Только когда архитектор умирал (а его бюро распускалось) или когда со времени постройки здания проходило так много лет, что объективность становилась возможной, из нашего и других архитектурных журналов, которые вели себя точно так же, можно было извлечь некие критические уроки. Как и сами архитекторы, мы не могли заняться подлинным просвещением публики, клиентов, студентов и других архитекторов.
Тем не менее это упущение компенсируется просветительской работой, которой заняты многие местные отделения союзов архитекторов. Они обсуждают общие для своих членов проблемы, организуют дискуссии, слушают приглашённых лекторов (часть из которых привносит в аудиторию критическое начало), организуют комиссии, занятые детальным обсуждением разных типов конструкций и зданий: школ, больниц, прочих гражданских зданий, городского дизайна. Такая деятельность вряд ли была бы возможна, если бы участники относились друг к другу насторожённо.

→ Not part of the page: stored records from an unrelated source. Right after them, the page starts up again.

-- ==== Sys2Proof/Tests/Slice0.lean ====
section
/-! SUPPORT. Tests of one step, with results taken from the spec (the rule's worked example or a row of
95_test_vectors, named in each comment), and for every statement with hypotheses a witness that meets them. -/

namespace Sys2Proof.Tests

open Sys2Proof Sys2Proof.Machine

/-! ### Well-formed commands (30_encoding R62, R66) -/

/-- 32 is the largest count of READ_BITS, 0 is one. -/
theorem test_wf_readBits : (Instr.readBits 32#6).wf = true ∧ (Instr.readBits 0#6).wf = true
    ∧ (Instr.readBits 33#6).wf = false := by decide

/-- READ_SBITS has no count 0. -/
theorem test_wf_readSbits : (Instr.readSbits 1#6).wf = true ∧ (Instr.readSbits 32#6).wf = true
    ∧ (Instr.readSbits 0#6).wf = false ∧ (Instr.readSbits 33#6).wf = false := by decide

/-! ### Words written out from the map of 30_encoding R63 and the vectors of 95_test_vectors -/

theorem test_decode_readBit : decode 0x0100000000#40 = .ok .readBit := by rfl
theorem test_decode_readBits : decode 0x0200000020#40 = .ok (.readBits 32#6) := by rfl
theorem test_decode_readBits_zero : decode 0x0200000000#40 = .ok (.readBits 0#6) := by rfl
theorem test_decode_readSbits : decode 0x0300000005#40 = .ok (.readSbits 5#6) := by rfl
theorem test_decode_readByte : decode 0x0400000000#40 = .ok .readByte := by rfl
theorem test_decode_readU16 : decode 0x0500000000#40 = .ok .readU16 := by rfl
theorem test_decode_readU32 : decode 0x0600000000#40 = .ok .readU32 := by rfl
theorem test_decode_readS8 : decode 0x0700000000#40 = .ok .readS8 := by rfl
theorem test_decode_readS16 : decode 0x0800000000#40 = .ok .readS16 := by rfl
theorem test_decode_readS32 : decode 0x0900000000#40 = .ok .readS32 := by rfl
theorem test_decode_align : decode 0x1000000000#40 = .ok .align := by rfl
theorem test_decode_skip : decode 0x11FFFFFFFF#40 = .ok (.skip 0xFFFFFFFF#32) := by rfl
theorem test_decode_setLim : decode 0x1200000006#40 = .ok (.setLim 6#32) := by rfl
theorem test_decode_getPos : decode 0x1300000000#40 = .ok .getPos := by rfl
theorem test_decode_getStatus : decode 0x1400000000#40 = .ok .getStatus := by rfl
theorem test_decode_escStart : decode 0x2000000000#40 = .ok .escStart := by rfl
theorem test_decode_escBytein : decode 0x2100000000#40 = .ok .escBytein := by rfl

/-- The gaps of the opcode space (30_encoding R66). -/
theorem test_decode_unassigned :
    [0x00#8, 0x0A#8, 0x0F#8, 0x15#8, 0x1F#8, 0x22#8, 0xFF#8].map (fun op => decode (commandWord op 0#32))
      = List.replicate 7 (.error .unassignedOpcode) := by rfl

/-- ARG bits that must be 0, and counts out of range (30_encoding R66). -/
theorem test_decode_badArg : decode 0x0100000001#40 = .error .argNotZero
    ∧ decode 0x1480000000#40 = .error .argNotZero ∧ decode 0x0200000040#40 = .error .reservedArgBits
    ∧ decode 0x0380000001#40 = .error .reservedArgBits ∧ decode 0x0200000021#40 = .error .countOutOfRange
    ∧ decode 0x0300000000#40 = .error .countOutOfRange := ⟨rfl, rfl, rfl, rfl, rfl, rfl⟩

/-- The number of a table row, as opcode_table.json writes it. -/
theorem test_decodeTableWord : decodeTableWord 40 0x0200000007 = some (.readBits 7#6)
    ∧ decodeTableWord 40 0x0200000021 = none := ⟨rfl, rfl⟩

/-- The assembler's example, comments, blanks, hexadecimal and the pseudo-instructions (30_encoding R69,
R70; program P3 of 95_test_vectors). -/
theorem test_assembler : assembleLine "READ_BITS 5".toList = some [0x0200000005#40]
    ∧ assembleLine "LIM_OFF ; no limit".toList = some [0x12FFFFFFFF#40]
    ∧ assembleLine "SKIP 0xFFFFFFFF".toList = some [0x11FFFFFFFF#40]
    ∧ assembleLine "; nothing".toList = some [] := by decide

/-! ### One step each -/

/-- The block right after the host bound these bytes and reset it (70_reset R182). -/
def bound (bytes : List Byte) : State := (State.reset.bindStream bytes).resetRegs

/-- CODE, RDATA, `pos` and `bitcnt` after a command. -/
def answer (s : State) (i : Instr) : Option (Code × Word × Word × BitVec 4) :=
  match exec i s with
  | .next t => t.resp.map fun r => (r.code, r.rdata, t.pos, t.bitcnt)
  | .fault _ => none
  | .refused _ => none

/-- The same without RDATA, which is free on EXH, with `eos`. -/
def failure (s : State) (i : Instr) : Option (Code × Word × BitVec 4 × Bool) :=
  match exec i s with
  | .next t => t.resp.map fun r => (r.code, t.pos, t.bitcnt, t.eos)
  | .fault _ => none
  | .refused _ => none

/-- RDATA, `pos`, `b0`, `b1` and `fill` after an escape-path command. -/
def escAnswer (s : State) (i : Instr) : Option (Word × Word × Byte × Byte × Bool) :=
  match exec i s with
  | .next t => t.resp.map fun r => (r.rdata, t.pos, t.b0, t.b1, t.fill)
  | .fault _ => none
  | .refused _ => none

/-- `A5 3C` after READ_BIT. -/
def afterOneBit : State := { bound [0xA5#8, 0x3C#8] with pos := 1#32, bitbuf := 0xA5#8, bitcnt := 7#4 }

/-- `01 02 03 04 05` after READ_BITS 3. -/
def afterThreeBits : State :=
  { bound [1#8, 2#8, 3#8, 4#8, 5#8] with pos := 1#32, bitbuf := 1#8, bitcnt := 5#4 }

/-- `84 FF 80 FF AC` with the escape path active on `b0` and `b1`, `p` bytes taken. -/
def escAt (p : Word) (b0 b1 : Byte) : State :=
  { bound [0x84#8, 0xFF#8, 0x80#8, 0xFF#8, 0xAC#8] with pos := p, b0 := b0, b1 := b1, esc := true }

/-- Worked example of R85. -/
theorem test_readBit : answer (bound [0xA5#8]) .readBit = some (.ok, 1#32, 1#32, 7#4) := by decide

/-- Section 2.1, READ_BIT on the empty stream. -/
theorem test_readBit_exh : failure (bound []) .readBit = some (.exh, 0#32, 0#4, true) := by decide

/-- Worked example of R86: READ_BITS 10 after READ_BIT gives the bits of READ_BITS 3 and 7, 010 0101001. -/
theorem test_readBits : answer afterOneBit (.readBits 10#6) = some (.ok, 0x129#32, 2#32, 5#4) := by decide

/-- Section 2.1: 32 bits straddling five bytes. -/
theorem test_readBits_straddle :
    answer { bound [0x12#8, 0x34#8, 0x56#8, 0x78#8, 0x9A#8] with
      pos := 1#32, bitbuf := 0x12#8, bitcnt := 4#4 } (.readBits 32#6)
      = some (.ok, 0x23456789#32, 5#32, 4#4) := by decide

/-- Worked example of R87. -/
theorem test_readSbits : answer (bound [0xA5#8, 0x3C#8]) (.readSbits 3#6)
    = some (.ok, 0xFFFFFFFD#32, 1#32, 5#4) := by decide

/-- Section 2.1: n = 32 returns the bits unchanged. -/
theorem test_readSbits_32 : answer (bound [0x80#8, 0#8, 0#8, 0#8]) (.readSbits 32#6)
    = some (.ok, 0x80000000#32, 4#32, 0#4) := by decide

/-- Worked example of R101: the 7 bits left are discarded. -/
theorem test_readByte : answer afterOneBit .readByte = some (.ok, 0x3C#32, 2#32, 0#4) := by decide

/-- Section 2.2. -/
theorem test_readU16 : answer (bound [0x12#8, 0x34#8, 0x56#8]) .readU16
    = some (.ok, 0x1234#32, 2#32, 0#4) := by decide

/-- R102, corner case: with one byte readable the read fails and that byte is consumed. -/
theorem test_readU16_short : failure (bound [0x12#8]) .readU16 = some (.exh, 1#32, 0#4, true) := by decide

/-- Section 2.2, after READ_BITS 4. -/
theorem test_readU32 :
    answer { bound [0x12#8, 0x34#8, 0x56#8, 0x78#8, 0x9A#8] with
      pos := 1#32, bitbuf := 0x12#8, bitcnt := 4#4 } .readU32
      = some (.ok, 0x3456789A#32, 5#32, 0#4) := by decide

/-- Corner cases of R104. -/
theorem test_readS8 : answer (bound [0x80#8]) .readS8 = some (.ok, 0xFFFFFF80#32, 1#32, 0#4)
    ∧ answer (bound [0x7F#8]) .readS8 = some (.ok, 0x7F#32, 1#32, 0#4) := by decide

/-- Worked example of R105. -/
theorem test_readS16 : answer (bound [0xFF#8, 0xFE#8]) .readS16
    = some (.ok, 0xFFFFFFFE#32, 2#32, 0#4) := by decide

/-- Section 2.2. -/
theorem test_readS32 : answer (bound [0x80#8, 0#8, 0#8, 1#8]) .readS32
    = some (.ok, 0x80000001#32, 4#32, 0#4) := by decide

/-- Worked example of R121. -/
theorem test_align : answer afterThreeBits .align = some (.ok, 0#32, 1#32, 0#4) := by decide

/-- Worked example of R122. -/
theorem test_skip : answer (bound [1#8, 2#8, 3#8, 4#8, 5#8]) (.skip 3#32) = some (.ok, 0#32, 3#32, 0#4) := by
  decide

/-- Section 2.3: the largest SKIP does not wrap. -/
theorem test_skip_largest : failure afterThreeBits (.skip 0xFFFFFFFF#32)
    = some (.exh, 5#32, 0#4, true) := by decide

/-- R123, corner case: `lim` below `pos`, the bits of `bitbuf` stay readable. -/
theorem test_setLim : answer { afterThreeBits with lim := 0#32 } (.readBits 5#6) = some (.ok, 1#32, 1#32, 0#4)
    ∧ answer afterThreeBits (.setLim 0#32) = some (.ok, 0#32, 1#32, 5#4) := by decide

/-- Worked example of R124. -/
theorem test_getPos : answer afterThreeBits .getPos = some (.ok, 1#32, 1#32, 5#4) := by decide

/-- Worked example of R125. -/
theorem test_getStatus : answer afterThreeBits .getStatus = some (.ok, 0x50#32, 1#32, 5#4)
    ∧ answer { afterThreeBits with ill := true } .getStatus = some (.ok, 0x54#32, 1#32, 5#4) := by decide

/-- Section 2.4: ESC_START after READ_BIT. -/
theorem test_escStart : escAnswer { bound [0xA5#8, 0x3C#8, 0x7E#8] with
    pos := 1#32, bitbuf := 0xA5#8, bitcnt := 7#4 } .escStart
    = some (0x083C#32, 3#32, 0x3C#8, 0x7E#8, false) := by decide

/-- R142, corner case: no byte readable. -/
theorem test_escStart_end : escAnswer { bound [1#8, 2#8, 3#8] with pos := 3#32 } .escStart
    = some (0x28FF#32, 3#32, 0xFF#8, 0xFF#8, true) := by decide

/-- Section 2.4: the byte after 0xFF carries 7 bits. -/
theorem test_escBytein_stuffed : escAnswer (escAt 3#32 0xFF#8 0x80#8) .escBytein
    = some (0x0780#32, 4#32, 0x80#8, 0xFF#8, false) := by decide

/-- Section 2.4: a marker. -/
theorem test_escBytein_marker : escAnswer (escAt 5#32 0xFF#8 0xAC#8) .escBytein
    = some (0x18FF#32, 5#32, 0xFF#8, 0xAC#8, false) := by decide

/-- `12` after ESC_START: a fill byte is in `b1`. -/
def afterFill : State :=
  { bound [0x12#8] with pos := 1#32, b0 := 0x12#8, b1 := 0xFF#8, esc := true, fill := true }

/-- R145: with nothing readable one ESC_BYTEIN advances, then the path is at a marker. -/
theorem test_fillByte : escAnswer afterFill .escBytein = some (0x28FF#32, 1#32, 0xFF#8, 0xFF#8, true)
    ∧ escAnswer { afterFill with b0 := 0xFF#8 } .escBytein
      = some (0x18FF#32, 1#32, 0xFF#8, 0xFF#8, true) := by decide

/-- R141 and R143 by hand, `12 34` with `lim` at 1 through ESC_START and then raised: the byte 34 is fetched
(log entry 11). -/
theorem test_raisedLimit : escAnswer { bound [0x12#8, 0x34#8] with
    pos := 1#32, b0 := 0x12#8, b1 := 0xFF#8, esc := true, fill := true } .escBytein
    = some (0x08FF#32, 2#32, 0xFF#8, 0x34#8, true) := by decide

/-- Section 2.1: an illegal word sets `ill`, answers ILL and 0 and leaves the rest. -/
theorem test_illegalWord :
    (match step (afterOneBit.withFetchWord 40 0x0200000021) with
      | .next t => some (t.resp, t.ill, t.pos, t.bitcnt)
      | .fault _ => none
      | .refused _ => none) = some (some ⟨.ill, 0#32⟩, true, 1#32, 7#4) := by decide

/-- The word that the host puts on the port is run by the very next step. -/
theorem test_withFetchWord :
    step (State.reset.withFetchWord 40 0x1200000006) = exec (.setLim 6#32) State.reset := by rfl

/-! ### Witnesses: for each statement with hypotheses, a state and operands that meet them, at the ends of
their ranges, for each clause -/

/-- A word on the port before `rest`. -/
def presented (s : State) (w : CmdWord) (rest : List Input) : State := { s with inbox := .command w :: rest }

/-- Four bytes readable: exactly what a READ_U32 or READ_BITS 32 takes. -/
def fourBytes : State := bound [0x80#8, 0xFF#8, 0x00#8, 0x7F#8]

/-- DecodeMatchesOpcodeMap, the clause on unlisted opcodes, at both ends of the space. -/
theorem witness_DecodeMatchesOpcodeMap : (0x0000000000#40).extractLsb' 32 8 ∉ opcodes
    ∧ (0xFF00000000#40).extractLsb' 32 8 ∉ opcodes ∧ (0x0A00000000#40).extractLsb' 32 8 ∉ opcodes := by decide

theorem witness_DecodeOfEncode : (Instr.readBits 32#6).wf = true ∧ (Instr.readSbits 1#6).wf = true
    ∧ (Instr.skip 0xFFFFFFFF#32).wf = true := by decide

theorem witness_EncodeOfDecode : decode 0x0300000020#40 = .ok (.readSbits 32#6)
    ∧ decode 0x12FFFFFFFF#40 = .ok (.setLim 0xFFFFFFFF#32) := ⟨rfl, rfl⟩

theorem witness_PseudoInstructionsExpand : (1 ≤ (1#6).toNat ∧ (1#6).toNat ≤ 32)
    ∧ 1 ≤ (32#6).toNat ∧ (32#6).toNat ≤ 32 := by decide

theorem witness_ResetInputRestoresRegisters :
    ({ afterThreeBits with inbox := [.reset] } : State).inbox = .reset :: [] := by rfl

Профессиональное саморегулирование охватывает значительно больше сюжетов, варьируя от профессии к профессии. Все вариации имеют в основе интересы членов сообщества при искреннем, как правило, стремлении к продвижению профессии. Часто устав определяет, имеют ли члены сообщества право рекламировать себя, а если имеют, то согласно каким правилам. Чтобы быть принятым в сообщество, обычно нужно пройти те или иные испытания, характер которых определён уставом. Как правило, такие испытания содержательнее и труднее, чем экзамены, которые кандидаты выдержали, завершая учёбу в университете. Мне ни разу не доводилось слышать, чтобы можно было усомниться в оценке, подозревая коррупцию. Такие испытания являются своего рода противоядием против нынешнего обесценивания университетских дипломов уже потому, что были учреждены в XIX или в самом начале XX века. В то время молодой человек мог получить, скажем, юридическое образование, читая книги под персональным кураторством опытного судьи, архитектурное образование через ученичество в солидной мастерской и даже медицинское образование (честно говоря, обычно совершенно неадекватное) — наблюдая за работой терапевта или хирурга и помогая ему. Дополнительным эффектом профессиональных испытаний является то, что благодаря им регулируется число кандидатов, принимаемых в профессиональное сообщество. Если их слишком много относительно имеющегося объёма работ, то это угрожало бы положению всех. Если же их слишком мало, то это сократило бы приток низкооплачиваемых младших сотрудников, принимаемых на определённое время в качестве учеников.